Monday 21 September 2009

Surviving In Britain #4: Etiquette

Because I'm having a Week Of Doom at the moment, the wonderful Paul Anderson has agreed to guest-write this post, and probably the next one (about driving on the left hand side of the road!). He rocks.

If you know anything about the British, then you know that we are famed for politeness and good manners.

In Hollywood movies anyway. In real life we can be as crass, arrogant and rude as the next nation (the next nation is France - enough said). Here's a crash course in surviving the bewildering world of etiquette in Britain. There are whole books dedicated to this subject. This is just a taster.

Dining and Drinking

One of the delights of dining in America is the excellent service that you will receive, regardless of the eating establishment. From fine dining to fast food, service is fast, with a smile, and designed to please you. A very good reason for this is tipping. You don't dare incur the wrath of your customers, in case they don't tip, and if you are in the service industry, you need those tips to get by.

Not so in Britain. Thanks to the minimum wage, the service industry does not rely on tips. So lesson one, is that tipping is purely customary.

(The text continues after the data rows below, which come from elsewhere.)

-- ==== Sys2Proof/Certificates/Slice0/Obligations.lean ====
section
/-!
DEFINITION. The statements for the provers. A result is stated as the whole next state: what a record update does not
name is unchanged. What an action sends is read from `out`, the model's own record of it (log 3). A message is stated where
it is received and taken at once; MessagesWait says what a message does that waits in its receive buffer (log 1).
-/

open Sys2Proof Sys2Proof.Machine

/-! ## The machine -/

/-- The command at the front of the queue is executed with the queue's rest. With an empty queue and no message waiting in
a receive buffer the block idles. The queue is the model's own (log 2). -/
def Obligations.StepTakesTheFront : Prop :=
  (∀ (c : Instr) (rest : List Instr) (s : State), s.pending = c :: rest → step s = exec c { s with pending := rest }) ∧
    ∀ s : State, s.pending = [] → (∀ l, (s.link l).buffer = []) → step s = .next s

/-- Every command has a next state from every state, and leaves the queue of commands to come as it was. That RESET_N
leaves it too is the model's choice (log 2). -/
def Obligations.EveryCommandCompletes : Prop :=
  ∀ (c : Instr) (s : State), ∃ t, exec c s = .next t ∧ t.pending = s.pending

/-- A message command m of link l. Taken at once, it has its effect (`act`) on a state that differs only by the
credit-return word. While the block above is behind on the link, by the model's own measure (log 1), it joins the tail
of the receive buffer, using one credit, and nothing else happens; once more messages wait than that, the oldest is
taken, and the credit used is returned. On a link that is not UP nothing is received. With no command to come, the
oldest message of the first link that holds one is taken (the order of the links is the model's choice, log 2). -/
def Obligations.MessagesWait : Prop :=
  ∀ (m : Instr) (l : LinkId) (s : State), (commandMessage m).map Prod.fst = some l →
    (s.receives l → exec m s = .next (act m { s with out := { Outputs.nothing with creditReturns := [l] } })) ∧
    (s.isUp l = true → (s.link l).credits ≠ 0 → (s.link l).buffer.length < s.behind.count l →
      exec m s = .next
        { s.setLink l
            { state := .up, credits := (s.link l).credits - 1, buffer := (s.link l).buffer ++ [m] } with
          out := .nothing }) ∧
    (∀ o rest, s.isUp l = true → (s.link l).credits ≠ 0 → s.behind.count l ≤ (s.link l).buffer.length →
      (s.link l).buffer = o :: rest →
      exec m s = .next (act o
        { s.setLink l { s.link l with buffer := rest ++ [m] } with
          out := { Outputs.nothing with creditReturns := [l] } })) ∧
    (s.isUp l = false → exec m s = .next { s with out := .nothing }) ∧
    ∀ o rest, s.pending = [] → (s.link l).buffer = o :: rest →
      (∀ k, (∃ a b, linkOrder = a ++ k :: b ∧ l ∈ b) → (s.link k).buffer = []) →
      step s = .next (act o
        { s.setLink l { s.link l with credits := (s.link l).credits + 1, buffer := rest } with
          out := { Outputs.nothing with creditReturns := [l] } })

/-- Reading the frame of a well-formed message command on an UP link gives the command back (spec/10, section 10.5). -/
def Obligations.FramesDecodeToTheirCommands : Prop :=
  ∀ (c : Instr) (l : LinkId) (ws : List Word), c.wellFormed = true → commandFrame c = some (l, ws) →
    frameCommand l .up 8 ws = some c

/-! ## Reset and restart -/

/-- RESET_N gives the reset state, and what is the world's own stays, which is the model's choice (log 1, log 2): the
commands to come, and how far the blocks are behind. In the reset state every window is FREE at generation 0
with no pending change and no holder, every slot is EMPTY and every pointer 0 with the recalled and regranted sets empty,
the Park List, the Change Table, the groups, the Frame Map and the tags are empty, every port is DOWN (LINK_LOST) in
context 0 with no tag, every FENCE_N line low, the Scrub Engine IDLE with nothing in it, the device UNCONFIGURED, the
outbox empty, the credit 0, NOTICE_N high and every link DOWN with its receive buffer empty and no credit outstanding. The
release of RESET_N makes the controller drive carrier and changes nothing else. -/
def Obligations.ResetGivesTheResetState : Prop :=
  (∀ s : State, exec .resetN s = .next { State.reset with behind := s.behind, pending := s.pending } ∧
      exec .resetNRelease s = .next { s with resetN := true, carrier := true, out := .nothing }) ∧
    (∀ w, State.reset.window w = { generation := 0, live := none, pending := none, holders := noneOf 8 }) ∧
    (∀ a, State.reset.table a =
      { slots := Vector.replicate 64 none, pointer := 0, recalled := [], regranted := [] }) ∧
    (∀ a, State.reset.port a = { state := .down, reason := .linkLost, context := 0, tags := noneOf 4 }) ∧
    State.reset.fenceN = noneOf 8 ∧ State.reset.park = [] ∧ (∀ e, State.reset.entry e = none) ∧
    (∀ g, State.reset.group g = { state := .free, members := [] }) ∧ State.reset.frames = [] ∧
    State.reset.scrub =
      { slots := Vector.replicate 16 .free, queue := [], engine := .idle, fills := Vector.replicate 4 none, seq := 0 } ∧
    State.reset.device = .unconfigured ∧ State.reset.tags = [] ∧ State.reset.outbox = [] ∧ State.reset.credit = 0 ∧
    State.reset.noticeN = true ∧ ∀ l, State.reset.link l = { state := .down, credits := 0, buffer := [] }

/-- RESTART taken on S in any device state: every block takes its reset state; each port that is not DOWN becomes
OUTSIDE (RESTART) and its agent gets FENCED (RESTART), a DOWN port keeps its state and reason; every context is 0 and
every tag set empty; every FENCE_N line is low; the notice credit, the fill sequence counter and the links with their
receive buffers and credits are kept; DONE is sent on S. -/
def Obligations.RestartResets : Prop :=
  ∀ (tag : BitVec 8) (s : State), s.receives .sup →
    (∀ a, (s.port a).state ≠ .down → s.isUp (.agent a) = true) →
    exec (.restart tag) s = .next
      { State.reset with
        ports := Vector.ofFn fun a =>
          if (s.port a).state = .down then
            { state := .down, reason := (s.port a).reason, context := 0, tags := noneOf 4 }
          else { state := .outside, reason := .restart, context := 0, tags := noneOf 4 }
        scrub := { Scrub.initial with seq := s.scrub.seq }
        credit := s.credit
        links := s.links
        resetN := s.resetN
        carrier := s.carrier
        behind := s.behind
        pending := s.pending
        out :=
          { Outputs.nothing with
            agents := Vector.ofFn fun a => if (s.port a).state = .down then [] else [.fenced .restart]
            sup := [.plainDone tag]
            creditReturns := [.sup] } }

Some restaurants may add a service charge to a table with a large party, but in general anything under 8 will not see a service charge added to your bill. At this point tipping is purely at your discretion, and a good tip is considered to be 10% of the bill. There are also no sales taxes to add on at the end, so don't worry about having to add that on when working out how to split the bill.

The downside of this of course is waiting staff may not be quite as attentive to you as you are used to. This doesn't excuse rudeness of course, but you aren't going to get quite the same level of service as you might expect in the US.

Also worth noting is that tips are generally placed in a pool and divided amongst all the staff on duty for that shift - your own particular server will not get the whole tip.

When in bars you may tip at your discretion - it is always appreciated, but again is not expected. Whilst in the US a dollar per drink is the normal rate, in the UK a couple of pounds per round is perfectly acceptable (unless the round is particularly expensive, or involves difficult drinks to mix, in which case you may consider the 10% option). [Ed: I tend not to tip in the average chain pub, but as Paul says, it is always appreciated.]


Outside of major cities like London, it is rare to see public taxis that you can flag down in the street. Most local councils have licensed taxi ranks from which to get a cab, or you can phone a private minicab company to arrange pick up. Please, for your own safety, only travel in licensed private minicabs or from licensed taxi ranks. There have been a number of cases of unlicensed cars picking up customers, particularly lone females, and assaulting them.

Once again, it is not customary to tip your driver, but you may do so if you feel the service was particularly good.


Note the spelling. If there's one thing the British know how to do, it is forming an orderly queue. Woe betide someone who cuts in line. You will be subjected to a chorus of tutting and repressed hostility. People may even mutter something about "bloody foreigners". The exception to this appears to be on public transport, when it is every man for themselves.

In crowded places like bars, there may appear to be no organised queuing system, but patrons have a general sense of who was there before them. Be aware of this. Often a barman will start to take an order from someone who will indicate that you were before them. Be gracious. If you truly were, then thank them. If you weren't, then say so and allow them to go before you.


It is still considered impolite to discuss religion and politics with strangers. And no matter how much you hear a British person complain about public transport, our food, our government, or our sporting performances, we're allowed to do so because they are ours. The instant a non-Brit starts complaining, we'll close ranks. Remember, you're a visitor, so in a sense you haven't earned the right to moan yet.

Oh, and for god's sake, don't mention the war. Any of them.